PAD in the Spotlight: Awareness, Treatment Remain Low Despite Many Years of Research
“Physicians don’t always pay a lot of attention to the legs,” one expert says, but simply knowing where to look can improve PAD recognition and care.
HOLLYWOOD, FL—Peripheral artery disease continues to fly under the radar of many clinicians, despite years of research underlining its impact on patients as well as its role in systemic cardiovascular risk. There are simple steps that cardiologists and vascular specialists can take, however, to improve recognition of the disease, address risk factors, and achieve better outcomes, one speaker urged here at the 2019 International Symposium on Endovascular Therapy (ISET).
A primer on this topic may seem like speaking to the choir when given at a meeting like ISET, but John R. Bartholomew III, MD (Cleveland Clinic, OH), told TCTMD that it never hurts to remind busy physicians about the basics.
“Physicians don’t always pay a lot of attention to the legs,” Bartholomew said, adding that’s also worth reminding interventionalists of the importance of medical therapy. “Once you fix the limb, it shouldn’t end there,” he advised.
In his talk, he pointed out that the deficit in the diagnosis and treatment of PAD has been known for decades. And as reported by TCTMD last year, this remains the case—only about a third of US patients who have the disease receive guideline-recommended medical therapy or smoking-cessation counseling, and even fewer are advised about diet and exercise.
“Atherosclerotic disease is a pan-vascular process” across the entire body from head to foot, Bartholomew told ISET attendees, noting that 60% to 80% of PAD patients also have CAD in at least one vessel and up to 25% have a carotid stenosis of > 70%.
PAD exists across a clinical spectrum, from patients who are asymptomatic to those who experience claudication, atypical leg pain, critical limb ischemia with rest pain and tissue loss, and acute limb ischemia involving painful, pulseless legs. Thus, a comprehensive approach is required, Bartholomew said. “[For] the management of PAD, a three-pronged approach is to a) prevent MI, stroke, and death, b) improve function and quality of life and c) protect the feet and prevent amputation.”
What’s on the must-do list? A lot, he observed: “We must make our patients quit smoking, add antiplatelet therapy, lipid-lowering therapy with a statin, antihypertensive therapy using an ACE or an ARB, [stress] exercise, nutrition, and weight control [overall] and glycemic control for diabetics, and then monitor for atherosclerosis in other vascular beds.”
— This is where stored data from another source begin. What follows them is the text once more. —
-- ==== Sys2Proof/Tests/Slice0.lean ====
section
/-! SUPPORT. Tests: command words written out from spec/30_encoding.md, single commands against
spec/95_test_vectors.md, and a witness for the hypotheses of every statement that has some. -/

namespace Sys2Proof.Tests

open Sys2Proof Sys2Proof.Machine

set_option Elab.async false

/-! ## WellFormed: a legal term, and a term each check refuses (R94) -/

theorem test_wf_all_operands : (Instr.swbits 16#5 0xFFFF#16).wellFormed = true ∧ (Instr.swbits 1#5 1#16).wellFormed = true ∧
    (Instr.drun 0xFFFFFF#24).wellFormed = true := by decide
theorem test_wf_count_zero : (Instr.swbits 0#5 0#16).bitCountOk = false ∧ (Instr.swbits 0#5 0#16).wellFormed = false := by
  decide
theorem test_wf_count_17 : (Instr.swbits 17#5 0#16).bitCountOk = false ∧ (Instr.swbits 17#5 0#16).wellFormed = false := by
  decide
theorem test_wf_value_too_wide :
    (Instr.swbits 1#5 2#16).valueFits = false ∧ (Instr.swbits 1#5 2#16).wellFormed = false := by decide

/-! ## Decode: one word per constructor, and each kind of illegal word -/

theorem test_decode_nop : decode 0x00000000#32 = .ok .nop := by rfl
theorem test_decode_freset : decode 0x01000000#32 = .ok .freset := by rfl
theorem test_decode_facc : decode 0x02000063#32 = .ok (.facc 0x63#8) := by rfl
theorem test_decode_build : decode 0x10000000#32 = .ok .build := by rfl
theorem test_decode_gen : decode 0x20000000#32 = .ok .gen := by rfl
theorem test_decode_sreset : decode 0x30000000#32 = .ok .sreset := by rfl
theorem test_decode_sclear : decode 0x31000000#32 = .ok .sclear := by rfl
theorem test_decode_swbits : decode 0x3210FFFF#32 = .ok (.swbits 16#5 0xFFFF#16) := by rfl
theorem test_decode_srbit : decode 0x33000000#32 = .ok .srbit := by rfl
theorem test_decode_enc : decode 0x4000007A#32 = .ok (.enc 0x7A#8) := by rfl
theorem test_decode_dsym : decode 0x50000000#32 = .ok .dsym := by rfl
theorem test_decode_drun : decode 0x51FFFFFE#32 = .ok (.drun 0xFFFFFE#24) := by rfl
theorem test_decode_dsent : decode 0x52000000#32 = .ok .dsent := by rfl
theorem test_decode_oclear : decode 0x58000000#32 = .ok .oclear := by rfl
theorem test_decode_clrerr : decode 0x70000000#32 = .ok .clrerr := by rfl
theorem test_decode_srst : decode 0x7F000000#32 = .ok .srst := by rfl
/-- V-CTL-4, V-STR-4, V-FRQ-5: an unlisted opcode, a must-be-0 bit of formats N, B and K, and SWBITS's operands. -/
theorem test_decode_illegal :
    decode 0x03000000#32 = .error .unlistedOpcode ∧ decode 0x7F000001#32 = .error .operandBitSet ∧
      decode 0x02000100#32 = .error .operandBitSet ∧ decode 0x32200001#32 = .error .operandBitSet ∧
      decode 0x32000000#32 = .error .badBitCount ∧ decode 0x32110000#32 = .error .badBitCount ∧
      decode 0x32010002#32 = .error .valueTooWide := ⟨rfl, rfl, rfl, rfl, rfl, rfl, rfl⟩
theorem test_decode_table_word :
    decodeTableWord 32 0x32030006 = some (.swbits 3#5 6#16) ∧ decodeTableWord 32 0x80000000 = none := ⟨rfl, rfl⟩

/-! ## Small states: the input "ab\0" of V-BLD-7, V-GEN-5 and V-DEC-5 -/

/-- A next state that meets `p`. -/
def nextSat (o : Outcome) (p : State → Bool) : Bool :=
  match o with
  | .next t => p t
  | .fault _ => false
  | .refused _ => false

theorem nextSat_exists {o : Outcome} {p : State → Bool} (h : nextSat o p = true) : ∃ t, o = .next t ∧ p t = true := by
  cases o with
  | next t => exact ⟨t, rfl, h⟩
  | fault f => exact absurd h (by simp [nextSat])
  | refused r => exact absurd h (by simp [nextSat])

/-- A run that meets `p`. -/
def optSat (o : Option State) (p : State → Bool) : Bool :=
  match o with
  | some t => p t
  | none => false

theorem optSat_exists {o : Option State} {p : State → Bool} (h : optSat o p = true) : ∃ t, o = some t ∧ p t = true := by
  cases o with
  | some t => exact ⟨t, rfl, h⟩
  | none => exact absurd h (by simp [optSat])

/-- Counts: NUL 1, a 1, b 1. -/
def nabCounts : State :=
  { State.reset with freq := (((Vector.replicate 256 0).set 0 1).set 0x61 1).set 0x62 1 }

/-- After BUILD. -/
def nabTree : State := nabCounts.buildMerged

/-- After GEN: b "0" at 0, NUL "10" at 1, a "11" at 3 (V-GEN-5). -/
def nabCodes : State :=
  { nabTree with
    codeTable := (((Vector.replicate 256 CodeEntry.absent).set 0 { valid := true, len := 2, off := 1 }).set 0x61
      { valid := true, len := 2, off := 3 }).set 0x62 { valid := true, len := 1, off := 0 }
    codebuf := [(0, 0x58#8)]
    codeFill := 5
    codesValid := true }

/-- The encoded "ab\0", "11010", rewound (V-DEC-5). -/
def nabStream : State := { nabCodes with stream := [(0, 0xD0#8)], sWlen := 5 }

/-- `s` with one access of the host. -/
def host (s : State) (a : HostAccess) : State := { s with port := { s.port with requests := [a] } }

/-! ## Reset, and the step -/

theorem test_reset_buffers : State.reset.codebuf.wf = true ∧ State.reset.stream.wf = true ∧
    State.reset.outbuf.wf = true := by decide
/-- V-HST-2. -/
theorem test_reset_windows : State.reset.readAt 0x24 4 = .ok 0x1FF#32 ∧ State.reset.readAt 0x20 4 = .ok 0x100#32 ∧
    State.reset.readAt 0x1000 4 = .ok 0x01FF01FF#32 := by decide +kernel
/-- V-HST-1. -/
theorem test_reset_parameters : State.reset.readAt 0x0 4 = .ok 0x48554631#32 ∧ State.reset.readAt 0x4 4 = .ok 0x18#32 ∧
    State.reset.readAt 0x8 4 = .ok 0x100000#32 ∧ State.reset.readAt 0xC 4 = .ok 0x10000#32 := by decide +kernel
/-- V-HST-5, V-HST-6. -/
theorem test_bus_errors : State.reset.readAt 0x12 4 = .error .misaligned ∧ State.reset.readAt 0x10 2 = .error .size ∧
    State.reset.readAt 0x38 4 = .error .reserved ∧
    State.reset.readAt (0x100000 + 4 * 32768) 4 = .error .pastCapacity := by decide +kernel
/-- V-FRQ-1, as the first command after reset. -/
theorem test_first_command : nextSat (step (State.reset.withFetchWord 32 0x02000061)) (fun t =>
    decide (t.result = 1#32 ∧ t.cmd = 0x02000061#32 ∧ t.pending = true ∧ t.freqAt 0x61#8 = 1)) = true := by
  decide +kernel
/-- V-HST-7: a read of RESULT right after a CMD write. -/
theorem test_hazard : step (host { State.reset with pending := true } (.read 0x18 4)) = .fault .busyHazard := by rfl
/-- V-HST-4: a write to STATUS. -/
theorem test_write_status : step (host State.reset (.write 0x14 4 0#32)) = .fault (.busError .notWritable) := by rfl

/-! ## Runs (R253) -/

/-- `s` with the accesses of a host program. -/
def program (s : State) (as : List HostAccess) : State := { s with port := { s.port with requests := as } }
Millions of people in the United States aren’t receiving this sort of secondary prevention, Bartholomew emphasized. “These therapies may reduce the risk of cardiovascular events. Treatment with multiple therapies is associated with reduced all-cause mortality,” he said, citing a 2011 paper from Circulation showing that a multipronged approach to therapy was linked to a 65% lower risk of death among patients with PAD but not CAD.
Cardiologists should look beyond the heart, Bartholomew suggested to TCTMD. “I know we’re all really very busy, but I don’t see a patient unless they’re in a gown. They’ll say, ‘Well, I’m not here for my legs.’ . . . If they don’t get in a gown, then I kind of make a big deal of it. I think it’s very important.”
Also, ensure patients take their shoes and socks off, he continued. “PAD, you can miss it. I’ve had patients come in that have neuropathy and take off their shoes and socks, and they have a big sore they don’t even know about because they can’t feel it and don’t look at it.”
Bartholomew JR III. Systemic cardiovascular risks in PAD patients: the scope of the problem. Presented at: ISET 2019. January 27, 2019. Hollywood, FL.
- Bartholomew reports no relevant conflicts of interest.